Monday, June 8, 2015

In Christ Alone {How ISIS won't win}



Last Sunday, as we drove up to Broomfield after church to buy a couch, Lover spent a good long while listening to me as I bawled my eyes out about all the things that were breaking my heart. Number one on that list? The women and children affected by ISIS' unbending regime. Our church encouraged people to wear orange to church in support of Christians being executed by ISIS, and we spent quite a while talking about the trials the Church is facing over there during our Sunday morning service.

This came on the heels of reading Ann Voskamp's posts about her trip to Iraq recently, where she sat on the floor of shipping containers with women who had been widowed, then fled their homes with their children, trying to escape ISIS. They are powerful posts, and wonderfully written, but only read them if you are prepared for some heart wrenching images and thoughts. It will not easily leave your mind.

All of this left me just absolutely shattered. It didn't shake my belief in God or anything, but it just truly broke my heart that for some reason these women and children have to suffer so much. How was it fair that I get to live in my beautiful, spacious home in Colorado, and sleep peacefully through the night? That I get to  raise my children without any real concern that someone will harm them, or deliver my new baby in a clean, sterile hospital where it is an expectation that, not a question of if,  my baby will live? When women over in Iraq are literally choosing which children they will flee with and which they will leave behind?



Like I said, it just reduced me to tears. I couldn't fathom how you walk through that, how God can carry you through a trial like that. How can you live in such an environment of fear, destruction, of death?
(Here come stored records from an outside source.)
-- ==== Sys2Proof/Machine/Core.lean ====
section
/-! DEFINITION. The machine as the host runs it. -/

def Sys2Proof.core : Host.Core := {
  State := Sys2Proof.Machine.State
  Fault := Sys2Proof.Machine.Fault
  Refusal := Sys2Proof.Machine.Refusal
  step := Sys2Proof.Machine.step
  reset := Sys2Proof.Machine.State.reset }
end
How do you see God in the midst of all of that?

Yesterday, during the praise and prayer part of our service, the worship leader talked about the heart wrenching pain that God experienced when He gave up His only begotten Son. I wrote a little bit about this before Easter, but from the perspective of the Son - forsaken by his Father. But I didn't really spend any time thinking about it from the Father's perspective.
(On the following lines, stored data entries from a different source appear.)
/-- R141, R142, and R287 items 4 to 7: an UPDATE whose value passes the checks: the first of its three sections that fails, in the
order withdrawn prefixes, attribute records, NLRI prefixes, gives the error of the command; where all three encode, the UPDATE is
framed from them, or refused where its total length is above MAX_MSG_LEN. The records stand in ascending type code. -/
def Obligations.UpdateEncodes : Prop :=
  (recognizedTypes.map (fun t => (attrCode t).toNat) = [1, 2, 3, 4, 5, 6, 7, 8, 9, 10, 14, 15, 16, 17, 18, 25, 32]) ∧
  ∀ (s : State) (cx : Cxt) (u : UpdateMsg) (wd recs nl : Bytes) (e : CodecError), s.par.legal = true →
    encodeInputs s cx (.update u) → checkUpdate cx u = .ok () →
    let withdrawn : Except CodecError Bytes :=
      match u.unreach with | some r => encodePrefixList r.prefixes | none => .ok []
    let records : Except CodecError Bytes :=
      match u.attrs with
      | some a => emitAll (emitSlot cx u a) (recognizedTypes.map .known ++ a.unknown.map .unknown)
      | none => .ok []
    let reachable : Except CodecError Bytes :=
      match u.reach with | some r => encodePrefixList r.prefixes | none => .ok []
    let raises := fun (e : CodecError) => exec .encode s = .next (raiseError 2 e s)
    (withdrawn = .error e → raises e) ∧
    (withdrawn = .ok wd → records = .error e → raises e) ∧
    (withdrawn = .ok wd → records = .ok recs → reachable = .error e → raises e) ∧
    (withdrawn = .ok wd → records = .ok recs → reachable = .ok nl →
      (23 + wd.length + recs.length + nl.length ≤ s.par.maxMsgLen →
        exec .encode s = .next (deliverOctets (wireHeader 2 (23 + wd.length + recs.length + nl.length) ++
          wireUpdate wd recs nl) s)) ∧
      (s.par.maxMsgLen < 23 + wd.length + recs.length + nl.length →
        raises (err .messageTooLong (min (23 + wd.length + recs.length + nl.length) 65535))))

/-! ### Laws of the two commands -/

/-- R144: what ENCODE returns decodes, in the same context, to the canonical form of the value. -/
def Obligations.RoundTrip : Prop :=
  ∀ (par : Params) (cx : Cxt) (m : Message) (bs : Bytes), par.legal = true → encodeMessage par cx m = .ok bs →
    decodeMessage par cx bs = .ok (canonMessage m)

/-- R145: what DECODE returns encodes, in the same context, to a message that decodes to the same value. -/
def Obligations.ReEncode : Prop :=
  ∀ (par : Params) (cx : Cxt) (b : Bytes) (m : Message), par.legal = true → decodeMessage par cx b = .ok m →
    ∃ bs, encodeMessage par cx m = .ok bs ∧ decodeMessage par cx bs = .ok m

/-! ### The engine step by step -/

/-- The word the host wrote to CMD, or the form at the cursor, is decoded and run: a step is the meaning of the instruction the
decoder reads (the model's own way of stepping, log entry 5). -/
def Obligations.StepRunsDecoded : Prop :=
  ∀ (s : State) (c : FormCtx) (i : Instr) (rest : Bytes),
    (∀ v todo, s.engine = .idle → s.host.todo = .writeReg 0 v :: todo → Sys2Proof.decode c (.word v) = .ok (i, rest) →
      step s = exec i (popHost todo s)) ∧
    (∀ b, c.par = s.par → Sys2Proof.decode c (.message b) = .ok (i, rest) →
      step (atMessage c.cx b s) = exec i (atMessage c.cx b s)) ∧
    (∀ w : UpdWork, w.cur < w.sec.length → Sys2Proof.decode c (.record (w.sec.drop w.cur)) = .ok (i, rest) →
      step (atRecords c.cx w s) = exec i (atRecords c.cx { w with cur := w.sec.length - rest.length } s)) ∧
    (∀ (w : UpdWork) sec cur segs, cur < sec.length → Sys2Proof.decode c (.segment (sec.drop cur)) = .ok (i, rest) →
      step (atSegments c.cx w c.path sec cur segs s)
        = exec i (atSegments c.cx w c.path sec (sec.length - rest.length) segs s)) ∧
    (∀ (w : UpdWork) flags body, Sys2Proof.decode c (.family body) = .ok (i, rest) →
      step (atFamily c.cx w c.mp flags body s) = exec i (atFamily c.cx w c.mp flags body s))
And in that moment of reflection, I knew that God understands. That He knows what it is like to lose His very precious child, to make a choice that results in losing them. He sees those beautiful women, making impossible choices. He's there when they have to choose which children they will leave behind, when their daughters are taken by ISIS, when their infants die hours or days after birth because of the conditions into which they are born. He knows their pain, because He's suffered through it. And they can find comfort in knowing that He understands them, and that He's holding them close. They are NOT forgotten or abandoned. He knows their names, the names of their children, He sees their pain. As Second Corinthinans 9 says, they are persecuted, but not forgotten, cast down but not destroyed. 
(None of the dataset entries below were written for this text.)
theorem cleanRecords_setBase {f : BaseAttrs → BaseAttrs} (hnh : ∀ b, (f b).nexthop = b.nexthop)
    (hll : ∀ b, (f b).llNexthop = b.llNexthop) : CleanRecords (setBase f w) :=
  { hw with nexthop := (hnh _).trans hw.nexthop, llNexthop := (hll _).trans hw.llNexthop }

theorem cleanRecords_setAttrs {f : Attrs → Attrs} (hf : ∀ a, (f a).base = a.base) : CleanRecords (setAttrs f w) :=
  { hw with
    nexthop := (congrArg BaseAttrs.nexthop (hf _)).trans hw.nexthop
    llNexthop := (congrArg BaseAttrs.llNexthop (hf _)).trans hw.llNexthop }

theorem cleanRecords_keepUnknown (flags t : Byte) (v : Bytes) : CleanRecords (keepUnknown flags t v w) :=
  cleanRecords_setAttrs hw (fun _ => rfl)

theorem cleanRecords_setPath (k : PathKind) (p : AsPath) : CleanRecords (setPath k p w) := by
  cases k with
  | asPath => exact cleanRecords_setBase (f := fun b => { b with asPath := some p }) hw (fun _ => rfl) (fun _ => rfl)
  | as4Path => exact cleanRecords_setBase (f := fun b => { b with as4Path := some p }) hw (fun _ => rfl) (fun _ => rfl)

theorem checkDuplicate_clean (t : Byte) : AnswersClean (checkDuplicate t w) := by
  rw [checkDuplicate_eq]
  split
  · exact answersClean_error _
  · exact answersClean_ok { hw with }

/-- A rule of a recognized type is clean where it is clean after the checks before it. -/
theorem openRecord_bind_clean {t : AttrType} {flags : Byte} {k : RecState → Except CodecError RecState}
    (hk : ∀ w', CleanRecords w' → AnswersClean (k w')) : AnswersClean (openRecord t flags w >>= k) := by
  refine answersClean_bind (fun w' hopen => hk w' ?_)
  obtain ⟨-, -, -, rfl⟩ := openRecord_eq_ok hopen
  exact { hw with }

/-- A rule that checks or reads its body and then stores what it read. -/
theorem openRecord_store_clean {α : Type} {t : AttrType} {flags : Byte} {x : Except CodecError α}
    {store : α → RecState → RecState} (hstore : ∀ a w', CleanRecords w' → CleanRecords (store a w')) :
    AnswersClean (openRecord t flags w >>= fun w' => x >>= fun a => .ok (store a w')) :=
  openRecord_bind_clean hw (fun w' hw' => answersClean_bind (fun a _ => answersClean_ok (hstore a w' hw')))

theorem decodeOrigin_clean (flags : Byte) (v : Bytes) : AnswersClean (decodeOrigin flags v w) := by
  refine openRecord_bind_clean hw (fun w' hw' => answersClean_bind (fun _ _ => ?_))
  split
  · exact answersClean_ok (cleanRecords_setBase hw' (fun _ => rfl) (fun _ => rfl))
  · exact answersClean_error _

theorem decodeUnrecognized_clean (flags t : Byte) (v : Bytes) : AnswersClean (decodeUnrecognized flags t v w) :=
  answersClean_bind (fun _ hdup => answersClean_bind (fun _ _ =>
    answersClean_ok (cleanRecords_keepUnknown (checkDuplicate_clean hw t _ hdup) _ _ _)))

theorem decodeFamily_clean (cx : Cxt) (k : MpKind) (flags : Byte) (fam : FamForm) :
    AnswersClean (decodeFamily cx k flags fam w) := by
  unfold decodeFamily
  split
  · cases k with
    | reach =>
      refine answersClean_bind (fun g hg => answersClean_ok { hw with mpReach := ?_ })
      rintro _ ⟨⟩
      exact reachGroup_canonical hg
    | unreach =>
      refine answersClean_bind (fun g hg => answersClean_ok { hw with mpUnreach := ?_ })
      rintro _ ⟨⟩
      exact unreachGroup_canonical hg
  · exact answersClean_ok (cleanRecords_keepUnknown hw _ _ _)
And then we sang one of my favorite songs "In Christ Alone." This song brings me to tears every time I sing it - the message is so powerful. In Christ alone, my hope is found...firm through the fiercest drought and storm...my Comforter, my all in all...

The last verse spoke to me in particular.

No guilt in life, no fear in death, (you, fellow Christians, executed for your faith)


this is the power of Christ in me,


from life's first cry, to final breath,


Jesus commands my destiny. (He sees them, he hasn't lost control)


No power of hell, no scheme of man, (ISIS can scheme all they want, they won't prevail in the end)


can ever pluck me from His hand. (He's holding them, they won't be lost)


Till He returns, or calls me home, (Whether they survive this trial or not)


here in the power of Christ I'll stand.


I can't express how much comfort this brings me. The idea that Christians a world away can feel God's presence walking through the valley of the shadow of death with them, holding them in His hands, hiding them in the shadow of His wings. And it helps me to know how to better pray for them - that God would show Himself so real to them as they walk through this fiery trial.


And I'll thank God that He has not chosen me to walk through this trial, and I'll be all the more grateful for the ways in which He has chosen to bless me.